Third, he is accused of being far too easy on the banks, the investment banks, AIG, and everyone else in the course of arriving at his policy. Paul Krugman said it on Friday. Gretchen Morgenstern said it over the weekend. I have a lot of sympathy with this point of view, but am not entirely sure it matters. I think the last two years have revealed the single largest failure of senior management in the financial sector, and of the board system in American history. I think I am correct in saying that there was not a single independent director in America who stood up on this issue. I do not understand why every board of every institution that failed was not asked to resign immediately. But I guess the answer is “when you are up to your ass in alligators, it is hard to think about draining the swamp.” Geithner had other things to do at that moment than settle scores.

More to the point, he is accused of being far too soft in the AIG settlement — allowing the banks and investment banks — and particularly Goldman Sachs — to get away with being paid off 100% on the dollar for their bad investments in credit default swaps. There are two problems with this analysis. First, most of the banks had either insufficient or no capital. It is not as though you were dealing with plush and successful businesses. So every penny you whacked them for in a settlement simply increased the level of capital inadequacy you were then going to have to solve. Second, the credit default swaps were insurance contracts. (That they could be sold as insurance companies without any of the capital reserves normally required and with almost infinite leverage was an enormous regulatory failure but they were.) I have been told by securities lawyers who deal with this stuff that every “haircut” forced on the banks could have been a legal claim involving totally different and completely plain vanilla lines of insurance. So if AIG is only required to pay off to the banks some percentage less than 100%, there is no legal reason why AIG would not also be able to pay off less than 100% to the holders of perfectly legitimate other insurance. This is an endless morass.

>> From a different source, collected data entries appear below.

-- ==== Sys2Proof/Syntax.lean ====
section
/-! DEFINITION. The steps of the machine: one constructor for each row of spec/opcode_table.json. A row with an encoding is
an instruction, and its arguments are the fields of its word from the lowest bits upward (bit 2:1 of a 32-bit word is the
stall field `s`). A row without one is an event; its arguments say which object it befalls and what the outside world
contributes. -/

namespace Sys2Proof
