-- ==== Sys2Proof/Machine/Operands.lean ====
section
/-! DEFINITION. Reading operands: the view a thread of a pass has of its registers at a cycle (04_encoding R80, R84, R88;
08_group R140, R141; 15_isa_integer R282, R293, R297), and the decoding checks on them (R87 steps 2 to 4). -/

namespace Sys2Proof.Machine

/-- A thread of which nothing is set: what a read of a thread that does not exist gives. -/
def Thread.blank : Thread :=
  { v := [], x := [], p := [], dith := 1, fstat := 0, res := { blk := 0, off := 0, cause := 0 }, place := .retired, wait := .ready,
    woken := false, fcode := 0, fdetail := 0, fad := 0, mtime := none, horiz := none, hs := 0, hm := 0, hx := 0, late := [],
    mark := none, drawn := none, got := none, ltok := none, gctl := none, bank := 0, bankRef := false, owed := [] }

/-- The thread of a group with a TID. -/
def Group.thread (g : Group) (tid : Nat) : Thread := (lookup g.threads tid).getD Thread.blank

/-- A group with a thread's values replaced. -/
def Group.putThread (g : Group) (tid : Nat) (t : Thread) : Group := { g with threads := putAt g.threads tid t }

/-- The value of a register at a cycle: of the results readable by then the one with the latest cycle, the later issued on
a tie, else what the register holds (R80, R84). `best` is the cycle of the value chosen so far. -/
def readDue {α : Type} (tid idx t : Nat) : List (Due α) → Nat → α → α
  | [], _, acc => acc
  | d :: rest, best, acc =>
    if d.tid = tid ∧ d.idx = idx ∧ d.cyc ≤ t ∧ best ≤ d.cyc then readDue tid idx t rest d.cyc d.val
    else readDue tid idx t rest best acc

/-- The last cycle at which a result of the list becomes readable. -/
def lastDue {α : Type} (l : List (Due α)) : Nat := l.foldl (fun n d => max n d.cyc) 0

/-- Some result for the register is readable only after the cycle (R85). -/
def isEarly {α : Type} (l : List (Due α)) (tid idx t : Nat) : Bool :=
  l.any fun d => d.tid == tid && d.idx == idx && decide (t < d.cyc)

/-- The g results on their way, whichever pass they come from (R293): what a read sees. -/
def Group.owedG (g : Group) : List (Due Quad) := g.dueG.map fun d => { d with tid := 0 }

/-- What a thread of a pass, or a helper's copy, holds (R141). -/
def Pass.member (p : Pass) (g : Group) (tid : Nat) : Thread :=
  if p.cohort.contains tid then g.thread tid else (lookup p.helpers tid).getD Thread.blank

/-- A number put into an ascending list. -/
def insertNat (n : Nat) : List Nat → List Nat
  | [] => [n]
  | m :: rest => if n ≤ m then n :: m :: rest else m :: insertNat n rest

/-- The TIDs of the pass's positions, ascending: cohort and helpers (R140, R141). -/
def Pass.positions (p : Pass) : List Nat := p.cohort.foldr insertNat (p.helpers.map (·.1))

/-- The beats of a per-thread or cohort instruction (R140). -/
def Pass.beats (p : Pass) : Nat := max 1 ((p.positions.length + 31) / 32)

/-- What a thread or helper reads in one beat. -/
structure View where
  tid : Nat
  /-- position in the pass -/
  pos : Nat
  helper : Bool
  /-- the cycle of its beat -/
  cyc : Nat
  v : Nat → Carrier
  x : Nat → Carrier
  p : Nat → Bool
  g : Nat → Quad
  th : Thread

/-- The register values of a thread at a cycle. -/
def viewAt (g : Group) (p : Pass) (pos tid t : Nat) : View :=
  let th := p.member g tid
  { tid := tid
    pos := pos
    helper := !p.cohort.contains tid
    cyc := t
    v := fun i => readDue tid i t p.dueV 0 (readAt Carrier.zero th.v i)
    x := fun i => readDue tid i t p.dueX 0 (readAt Carrier.zero th.x i)
    p := fun i => if i = 0 then true else readDue tid i t p.dueP 0 (readAt false th.p i)
    g := fun i => readDue 0 i t g.owedG 0 (readAt 0#64 g.g i)
    th := th }

/-- The n32 in a v register. -/
def View.w (a : View) (i : BitVec 6) : Word := (a.v i.toNat).w

/-- The carrier in a v register. -/
def View.c (a : View) (i : BitVec 6) : Carrier := a.v i.toNat

/-- The pair of R282. -/
def View.pair (a : View) (i : BitVec 6) : Quad := (a.v (i.toNat + 1)).w ++ (a.v i.toNat).w

/-- The views of positions from `pos` on; position j issues in beat ⌊j ÷ 32⌋ (R79, R140). -/
def viewsFrom (g : Group) (p : Pass) (c : Nat) : Nat → List Nat → List View
  | _, [] => []
  | pos, tid :: rest => viewAt g p pos tid (c + pos / 32) :: viewsFrom g p c (pos + 1) rest

/-- The views of all positions of a pass whose first beat issues at cycle `c`. -/
def Pass.views (p : Pass) (g : Group) (c : Nat) : List View := viewsFrom g p c 0 p.positions

/-- The guard passes in a view (R76). -/
def View.passes (a : View) : Option (Nat × Bool) → Bool
  | none => true
  | some (i, sense) => a.p i == sense

/-- Cohort threads of the pass that pass the guard, with their views, in ascending TID. -/
def participants (vs : List View) (guard : Option (Nat × Bool)) : List View :=
  vs.filter fun a => !a.helper && a.passes guard

/-- What an instruction reads and writes, for the checks of R87 steps 2 to 4. -/
structure Needs where
  /-- v ranges read: first register and how many -/
  rv : List (Nat × Nat) := []
  wv : List (Nat × Nat) := []
  rp : List Nat := []
  wp : List Nat := []
  rg : List Nat := []
  rx : List Nat := []
  quad : Bool := false
  ext : Bool := false
  priv : Bool := false
  /-- the v registers are read of the source thread only, the lowest-TID cohort thread that passes the guard (R295) -/
  source : Bool := false
  /-- every other operand the instruction accepts -/
  ok : Bool := true

/-- A range lies below the staged count (R87 step 2). -/
def staged (p : Pass) (r : Nat × Nat) : Bool := decide (r.1 + r.2 ≤ p.staged)

/-- The operands of step 2 of R87 are accepted. -/
def operandsOk (p : Pass) (guard : Option (Nat × Bool)) (n : Needs) : Bool :=
  (n.rv ++ n.wv).all (staged p) && (n.rp ++ n.wp).all (fun i => decide (i < 96))
    && (match guard with | none => true | some (i, _) => decide (i < 96))
    && (!n.quad || p.quad) && (!n.ext || p.ext) && n.ok

/-- The registers of a list of ranges. -/
def rangeRegs : List (Nat × Nat) → List Nat
  | [] => []
  | (a, k) :: rest => (List.range k).map (a + ·) ++ rangeRegs rest

/-- The v registers a result on its way writes (R82). -/
def Fill.regs : Fill → List Nat
  | .words d n => (List.range n).map (d + ·)
  | .narrow d _ => [d]
  | .image d => [d]
  | .elem d _ _ => [d]
  | .uniform _ => []
  | .ready d => [d]

/-- A variable-latency write of a register is outstanding in a thread of a pass, or in a helper's copy (R82, R85), whether or not a token
covers it (a T of 3 names none; DEDUCED, log 70). -/
def outstandingReg (accs : Table Access) (ress : Table Result) (gid pid tid : Nat) (helper : Bool) (i : Nat) : Bool :=
  (accs.any fun (_, a) => a.gid == gid && a.pid == pid && a.tids.contains tid && a.helper == helper &&
      (match a.fill with | none => false | some f => f.regs.contains i))
    || (ress.any fun (_, r) => r.gid == gid && r.pid == pid && r.tids.contains tid && r.helper == helper && r.fill.regs.contains i)

/-- What is pending for a pass that issues: its number, the registers whose variable-latency writes are outstanding, and the tokens. -/
structure Owed where
  pid : Nat
  busy : View → Nat → Bool
  tok : Nat → Bool

/-- The token that covers a register's last variable-latency result has not cleared since (R82, R85). -/
def Pass.uncleared (p : Pass) (tok : Nat → Bool) (tid i : Nat) : Bool :=
  p.covered.any fun (t, u, j) => u == tid && j == i && tok t

/-- The v registers that an instruction reads in a view: of the source thread only, for a per-pass move from a thread (R295). -/
def Needs.readIn (n : Needs) (vs : List View) (guard : Option (Nat × Bool)) (a : View) : List Nat :=
  if n.source && (match participants vs guard with | [] => true | b :: _ => b.tid != a.tid) then [] else rangeRegs n.rv

/-- The condition of R85 in one view. Each position counts, also of a helper and of a thread that the guard suppresses (DEDUCED, log 69);
a g result counts for the pass that wrote it alone (R293). -/
def stallFails (g : Group) (p : Pass) (o : Owed) (guard : Option (Nat × Bool)) (n : Needs) (vs : List View) (a : View) : Bool :=
  (n.readIn vs guard a).any (fun i => isEarly p.dueV a.tid i a.cyc || o.busy a i || p.uncleared o.tok a.tid i)
    || (rangeRegs n.wv).any (fun i => o.busy a i)
    || (n.rp ++ (match guard with | none => [] | some (i, _) => [i])).any (fun i => isEarly p.dueP a.tid i a.cyc)
    || n.rg.any (fun i => isEarly g.dueG o.pid i a.cyc)
    || n.rx.any (fun i => isEarly p.dueX a.tid i a.cyc)

/-- The decoding checks of R87 after step 1, in order: the code of the first that fails. -/
def decodeFault (sys : Bool) (g : Group) (p : Pass) (o : Owed) (guard : Option (Nat × Bool)) (n : Needs) (vs : List View) : Option Nat :=
  if !operandsOk p guard n then some 0x02
  else if n.priv && !sys then some 0x13
  else if g.schk && vs.any (stallFails g p o guard n vs) then some 0x03
  else none

end Sys2Proof.Machine
end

I come back to where I started. Tim Geithner acted. He acted at the moment action was required, in circumstances no one else had every faced, and with the full knowledge that he would face exactly what he is now facing. I’ve known cabinet officers who would have found a way to run away from these decisions. But he acted, he was essentially right in his actions, and we are a lot better off today than we would be if he had avoided these decisions. Get off his back.

Roosevelt Institute Braintruster Bo Cutter is formerly a managing partner of Warburg Pincus, a major global private equity firm. Recently, he served as the leader of President Obama’s Office of Management and Budget (OMB) transition team.